The fact that ACFA has demonstrated success in the most demanding context, helping kids and a community that desperately need it, and haven’t stopped innovating there, hatching a well-conceived plan to assemble a multimedia workshop and vocal music and mariachi programs, is why we’re proud to announce the nonprofit is the winner of this year’s $2,500 Ingenuity Award.
Research shows students involved in arts do better in school, so ACFA’s student art programs’ benefits are multifold. “Students associate with creative people who build rather than destroy,” Niesen says. “Performing for community events builds personal self-confidence and engenders pride in the community – for participants and audience members alike.”
Don’t just take our word for it, or Niesen’s word.
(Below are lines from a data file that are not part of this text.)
/-- WAIT (R188). -/
def bodyWait (s : State) (x : TArg) : TRes :=
  let m := BitVec.ofNat 8 (opImm x.f)
  if s.events x.t &&& m = 0 then x.upd s fun h => { h with waiting := some m } else .done (s.waitDone x.t m)

/-- WAIT_WAKE (R188). -/
def execWaitWake (t : Nat) (s : State) : Host.Outcome State Fault Refusal :=
  match (s.thread t).waiting with
  | some m => if s.running && decide (t < 1024) && !(s.thread t).stopped && decide (s.events t &&& m ≠ 0) then .next (s.waitDone t m) else .next s
  | none => .next s

/-- THREAD_TIMER_EXPIRY (R187): the timer reaches zero and TIMER is latched. -/
def execThreadTimerExpiry (t : Nat) (s : State) : Host.Outcome State Fault Refusal :=
  if s.running && decide (t < 1024) && decide ((s.thread t).timer ≠ 0) then .next ((s.modThread t fun h => { h with timer := 0 }).latch t 2)
  else .next s

/-! ## Traps (R182-R185) -/

/-- RTE (R185). -/
def bodyRte (s : State) (x : TArg) : TRes :=
  let a := x.t * 4096 + 0xFF0
  x.upd s fun h => { h with
    fl := (h.fl &&& 0x60) ||| (s.tpriv.rd (a + 8) &&& 0x1F), pr := s.tpriv.rd (a + 9) ||| 1, pc := codeAddr (s.tpriv.le a 2) }

/-! ## The thread Furrow (R158, R449) -/

/-- RELEASE: the packets before the read position are freed; a mark before it is cleared. -/
def Furrow.release (f : Furrow) : Furrow :=
  { f with pkts := f.pkts.drop f.rd, rd := 0, mark := f.mark.bind fun m => if m < f.rd then none else some (m - f.rd), staleRaised := false }

/-- REWIND: the read position returns to the mark, if one is set. -/
def Furrow.rewind (f : Furrow) : Furrow := { f with rd := f.mark.getD f.rd, staleRaised := false }

/-- NEXT: the read position moves past a packet that lies there. -/
def Furrow.next (f : Furrow) : Furrow := { f with rd := f.rd + 1, staleRaised := false }

/-- An operation on the thread's Furrow. -/
def furrowOp (k : Furrow → Furrow) (s : State) (x : TArg) : TRes := x.upd s fun h => { h with furrow := k h.furrow }

/-- NEXT (R449): no effect where no packet lies at the read position. -/
def bodyNext (s : State) (x : TArg) : TRes := if (s.pkt x.t 0).isSome then furrowOp Furrow.next s x else .done s

/-! ## Transform routines (R210-R216) -/

/-- XCALL enters a routine (R212); it waits while the packet of the routine before is being forwarded. -/
def State.enterRoutine (s : State) (x : TArg) (i : Nat) : TRes :=
  let h := s.thread x.t
  if (h.sc?.elim false fun sc => (s.chain sc).fwd.isSome) then .stall
  else
    let e := s.xformEntry x.t i
    let p := s.pktAt x.t 0
    x.upd s fun h => { h with
      shadow := some { a := h.a, x := h.x, y := h.y, bk := h.bk, sp := h.sp, pr := h.pr, fl := h.fl &&& 0x7F, fa := h.fa, fpcr := h.fpcr,
                       fpsr := h.fpsr, pc := h.pc, entry := codeAddr (e % 65536) },
      a := BitVec.ofNat 32 p.data.length, y := 0x10, x := 0x8010, bk := 0x10, pr := BitVec.ofNat 8 (1 + 2 * b2n p.first + 4 * b2n p.last),
      fa := 0, fpcr := BitVec.ofNat 32 (bits e 20 2 + 4 * bits e 22 1), fl := (h.fl &&& 0x9F) ||| 0x20, div := none,
      budget := bits e 24 8 * 64, pc := codeAddr (e % 65536) }

/-- XCALL: the index is V[7:0], or op[7:0] (R175). -/
def bodyXcall (s : State) (x : TArg) : TRes := s.operand x 4 fun v => s.enterRoutine x (v % 256)

/-- The transformed packet of an XF word goes on to its destination (R96): a dispatch from the thread's outbound packet. -/
def State.forward (s : State) (sc t n : Nat) (last : Bool) : State :=
  let c := s.chain sc
  let read := readCode c.code
  let a := s.cw sc 8 8
  let sp := s.cw sc 2 1 % 4
  let idl := s.cwFlag sc 6
  let v : Xfer := { owner := .chain sc, prio := (s.thread t).prio, half := decide (4 ≤ groupOf t), fn := s.chainFn sc, len := n, srcSpace := 3,
                    final := last && !s.cwFlag sc 0 }
  let v : Xfer :=
    if !read then { v with dstSpace := 2, dstOp := c.op }
    else if idl then { v with op := 5, list := { space := sp, addr := a }, skip := c.out }
    else if sp = 2 then { v with dstSpace := 2, dstOp := c.op2 }
    else { v with dstSpace := sp, dst := a + c.out }
  let r := s.newXfer v
  r.1.modChain sc fun c => { c with fwd := some r.2 }

/-- An XF word whose packets have all gone on is done moving (R100). -/
def State.xfIdle (s : State) (sc : Nat) : State :=
  let c := s.chain sc
  let more := (s.threadOf sc).elim false fun t => !(s.thread t).furrow.pkts.isEmpty ||
    s.fab.any fun k => match k.body with | .pkt u _ _ => decide (u = t) | _ => false
  if c.xf && c.wait && c.xfer.isNone && c.fwd.isNone && !more then (s.modChain sc fun c => { c with wait := false }).advance sc else s

/-- A transformed packet has gone on: the read position moves on (R96), and the list position is kept (R95). -/
def State.forwarded (s : State) (sc x : Nat) : State :=
  match s.xfer x, s.threadOf sc with
  | some v, some t =>
    let s := ((s.saveList sc v).dropXfer x).modChain sc fun c => { c with fwd := none }
    if v.code.getD 0 = 0 ∨ v.code.getD 0 = 12 then
      let s := s.modThread t fun h => { h with furrow := { h.furrow.next.release with mark := none } }
      let s := s.modChain sc fun c => { c with out := c.out + v.done }
      let s := match v.dstOp with
        | some k => if v.final && (s.op k).elim false fun o => !o.lastSeen then s.opData k [] true else s
        | none => s
      s.xfIdle sc
    else s.moveFailed sc (v.code.getD 0) v.info v.nodeStatus
  | _, _ => s

/-- XRET (R215). A length above 4096 gives a free length. With no routine in progress it traps ILLEGAL with INFO 0. DESIGN CHOICE (log 83). -/
def bodyXret (s : State) (x : TArg) : TRes :=
  let h := s.thread x.t
  match h.shadow with
  | none => .trap 4 0
  | some c =>
    let bad := decide (4096 < h.a.toNat)
    let n := if bad then s.free.toNat % 4097 else h.a.toNat
    let s := if bad then s.tick else s
    let p := s.pktAt x.t 0
    let sc := h.sc?
    let off := sc.elim 0 fun sc =>
      let c := s.chain sc
      if readCode c.code then c.out else (c.op.bind s.op).elim 0 fun o => o.sentOff
    let hdr : Pkt := { p with tag := 0, offset := off, data := List.replicate n 0 }
    let s := s.modThread x.t fun h => { h.unshadow c with
      a := BitVec.ofNat 32 n, fpsr := c.fpsr ||| h.fpsr, pc := c.pc, div := none, out := h.out.wrN 0x8000 (hdr.bytes.take 16) }
    match sc with
    | some sc =>
      let k := s.chain sc
      if k.xf && k.wait && decide (k.phase = .moving) && (s.pkt x.t 0).isSome then .done (s.forward sc x.t n p.last) else .done s
    | none => .done s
Here’s what a budding artist and ACFA alum has to say about the group. “ACFA has helped me academically, personally and in my career,” says Karina Salcedo, who now works as a teacher and continues to dance with ACFA’s folkloric group, Tonatiuh: Danzantes del Quinto Sol. “More invaluable, ACFA gave me the opportunity to explore my culture through music and dance. Growing up involved in these activities has not only opened up various job opportunities, it has prepared me to be a leader for my community with a desire to further expand knowledge of Mexican culture. Playing guitar and dancing folklorico are not only fun pastimes; they are now tools through which I can enrich the streets where I grew up.”